A Little More Machining Video

I hope everyone's Independence Day is only celebrated with intentional BANGS & POPS!!

Here is a little video made while working on the River light. This is the making of the test piece shown at the end of that video. I did keep this one short!!! Enjoy! Dan.

must be awesome to have this kind of tools! thx for sharing

You have quite the knack for narrating. Thanks for sharing again.

Ok Mr TexasLumens. You’ve had your fun now back to work. :wink: :slight_smile:

Wax would be used, I assume if one wanted to produce something like a flashlight by casting. I think these Chinese lights are all actually made on a lathe.
It would be interesting to see how long it takes a well-programmed NC lathe to make a Sipik SK68 or such. When I looked at a textbook on NC programming in a college book store, it discussed the inertia of the tool and holder, implying that the tools can move quickly. I imagine that aircraft alloy Al can be cut faster than that video and that not much time is wasted between cuts. Its high heat conductivity helps, but pure Al with the highest conductivity is probably too soft to machine quickly.
I think the TrustFire Z8 Review: TrustFire Z8 - XM-L Flood-to-Throw, must take several times as long, in stainless steel.

Wow a wax flashlight…I want a blue one :wink:

How is this tool called? And with what is it programmed?

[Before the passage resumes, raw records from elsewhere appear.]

/-! ### The run -/

theorem run_message {s : State} (heng : s.engine = none) (hf : s.phase ≠ .fault) (m : List Byte)
    {rest : List PortEvent} (hport : s.port = cmds (messageWords m) ++ rest) :
    (Sys2Proof.core.run (m.length + 2) s : Host.Outcome State Fault Refusal) =
      .next (afterMessage m { s with port := rest }) := by
  have hbefore : s.port = cmds (0x1000#16 :: m.map pushWord) ++ .cmd 0x3000#16 :: rest := by
    rw [hport]
    simp [cmds, messageWords]
  have hstep : step (absorbed m { s with port := .cmd 0x3000#16 :: rest }) =
      .next (afterMessage m { s with port := rest }) := by
    rw [← finalBody_absorbed, ← exec_final_of_absorb rfl]
    exact step_of_instr (s := absorbed m s) heng decodeCommand_final
  exact (run_then_step (run_absorb heng hf m hbefore)).trans hstep

/-- Settles O56: the run ends in DONE with the digest in A to D, where the three reads are permitted. -/
theorem wholeMessageLaw : Obligations.WholeMessageLaw := by
  intro s m rest hinv heng hf hport
  refine ⟨_, run_message heng hf m hport, rfl, rfl, hinv.ecode_eq_none hf, rfl, rfl, fun r => ?_, fun j => ?_,
    fun k => ?_⟩
  · exact exec_rdw_of_permitted (.inr rfl) rfl
  · exact exec_rdb_of_done rfl (by rw [unpack_getD])
  · exact exec_rdh_of_done rfl (by rw [hexChar_eq_hexRender_getD]; rfl)

end Sys2Proof.Machine
end

section
/-! The pseudo-instruction DIGEST (30_encoding.md section 8, R57): the words of a message and 32 reads, which answer
the digest character by character. -/

namespace Sys2Proof.Machine

theorem pushsWords_eq (text : String) : pushsWords text = (utf8Bytes text).map pushWord :=
  List.map_congr_left fun b _ => (append_eq_asmWord (k := 8) rfl 0x20#8 b).symm

theorem assemble_digest (text : String) :
    assemble (.digest text) = some (messageWords (utf8Bytes text) ++ rdhexWords) := by
  simp [assemble, AsmLine.wellFormed, pushsWords_eq, messageWords]

/-- The response to RDH n in DONE. -/
def rdhResponse (g : Regs) (n : Nat) : Word := (hexChar g (BitVec.ofNat 5 n)).setWidth 32

/-- A run of RDH words in DONE adds their responses in order. -/
theorem run_rdh {ns : List Nat} (hns : ∀ n ∈ ns, n < 2 ^ 5) {rest : List PortEvent} {s : State}
    (heng : s.engine = none) (hdone : s.phase = .done) (hport : s.port = cmds (ns.map (asmWord 0x6000)) ++ rest) :
    (Sys2Proof.core.run ns.length s : Host.Outcome State Fault Refusal) =
      .next { s with port := rest, resp := s.resp ++ ns.map (rdhResponse s.regs) } := by
  induction ns generalizing s with
  | nil =>
    have hs : s = { s with port := rest, resp := s.resp ++ [] } := by
      rw [List.append_nil, show rest = s.port from hport.symm]
    exact (run_zero s).trans (congrArg _ hs)
  | cons n ns ih =>
    obtain ⟨hn, hns⟩ := List.forall_mem_cons.1 hns
    have hstep : step s = .next { s with
        port := cmds (ns.map (asmWord 0x6000)) ++ rest, resp := s.resp ++ [rdhResponse s.regs n] } := by
      rw [step_of_word heng hport, runWord_of_instr (decodeCommand_asmWord_rdh hn)]
      exact exec_rdh_of_done hdone rfl
    have hrun := ih hns (s := { s with
        port := cmds (ns.map (asmWord 0x6000)) ++ rest, resp := s.resp ++ [rdhResponse s.regs n] }) heng hdone rfl
    rw [List.append_assoc] at hrun
    exact (run_succ hstep _).trans hrun

/-- The characters of the rendering are those of RDH 0 to RDH 31. -/
theorem hexRender_unpack_eq_map (g : Regs) :
    hexRender Config.hexCase (unpack g) = (List.range 32).map fun n => hexChar g (BitVec.ofNat 5 n) := by
  have hlen : (hexRender Config.hexCase (unpack g)).length = 32 := by rw [length_hexRender, length_unpack]
  refine List.ext_getElem (by simp [hlen]) fun n hn _ => ?_
  have hmod : n % 32 = n := Nat.mod_eq_of_lt (hn.trans_eq hlen)
  simp [hexChar_eq_hexRender_getD, hmod, hn]

/-- Settles O57: the words run INIT, the bytes and FINAL, and then the 32 reads. -/
theorem digestPseudoInstruction : Obligations.DigestPseudoInstruction := by
  intro text s rest _ heng hf
  refine ⟨_, assemble_digest text, fun hport => ?_⟩
  have hmessage : s.port = cmds (messageWords (utf8Bytes text)) ++ (cmds rdhexWords ++ rest) := by
    rw [hport]
    simp [cmds]
  have hrun := run_add (run_message heng hf (utf8Bytes text) hmessage) 32
  have hread := run_rdh (ns := List.range 32) (fun n => List.mem_range.1) (rest := rest)
    (s := afterMessage (utf8Bytes text) { s with port := cmds rdhexWords ++ rest }) heng rfl rfl
  have hlen : (messageWords (utf8Bytes text) ++ rdhexWords).length = (utf8Bytes text).length + 2 + 32 := by
    simp [messageWords, rdhexWords]
  have hchars : (digest (utf8Bytes text)).map (fun v => v.setWidth 32) =
      (List.range 32).map (rdhResponse (digestState (utf8Bytes text))) := by
    rw [digest, hexRender_unpack_eq_map, List.map_map]
    rfl
  rw [hlen, hchars]
  exact hrun.trans hread

end Sys2Proof.Machine
end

ok Ok OK!!! I know, just had to mess with your head a minute!

Thanks for watching my movie review!! Ha! Dan.

Hi Fritz,

Yes sir, IF you wanted to cast a light that would be where to begin. Casting lights would push the cost far far out of reach for most buyers.... there certainly would be no Bargain lights.

With live tooling on a CNC lathe the longest time for any individual part on a SK68 would most likely come in under a minute. The machines that do this have what is known as a bar feeder on them that holds usually up to 20' of material, a catch basket that the parts fall into when cut off the stock, 8 to 16 different tools loaded and off they go. I program one of these for an oil company about once a month, I'll see if they will let me do a little video on my next visit. Even being in Stainless... the Z8 I suspect would cut faster as the job would require several less tools. This particular machine I am speaking of has a maximum linear travel speed of 2250 IPM. That's not a typo... 2250 IPM.

How fast you cut any material is figured in SFPM. Surface feet per minute. You can... and everyone does.... stray away from the standard but that is where we usually start. Spindle speed, tool size, tool coating, depth of cut, type of stock... Ti, Aluminum, Brass.... and the desired finish all plays into how fast things are cut. I program for a dental company that cuts nothing but Titanium.... With their machines, I program to cut Titanium faster than 99% of the shops cut Aluminum.

"Pure" aluminum is worthless for machining. It would be like cutting window calk right out of the tube.

Thanks for watching the video!! Dan.

I learned and used some simple machining in school, but that was a long tine ago and I have not seen any NC machining done. I even worked briefly with tantalum and platinum.
The reason pure aluminum would be interesting is for cooling of the led. I have a Maratac Copper CR123 light. The copper is mostly a novelty, but it must also make it cool better. I suppose it is not pure copper as that would be too gooey too, wouldn’t it?

According to Richard Feynman’s lecture, as a machine is scaled up or down in size the rate for a given mechanical stress increase as the scale decreases, so the linear speed stays the same. For example, if all else were equal, one would expect the maximum piston speed of a small engine to be about the same as that of a large one. That would apply to the speed with which the tool can move, if the size of the machine is scaled along with the size of the work.
The cutting speed may scale similarly but I am not sure what limits are.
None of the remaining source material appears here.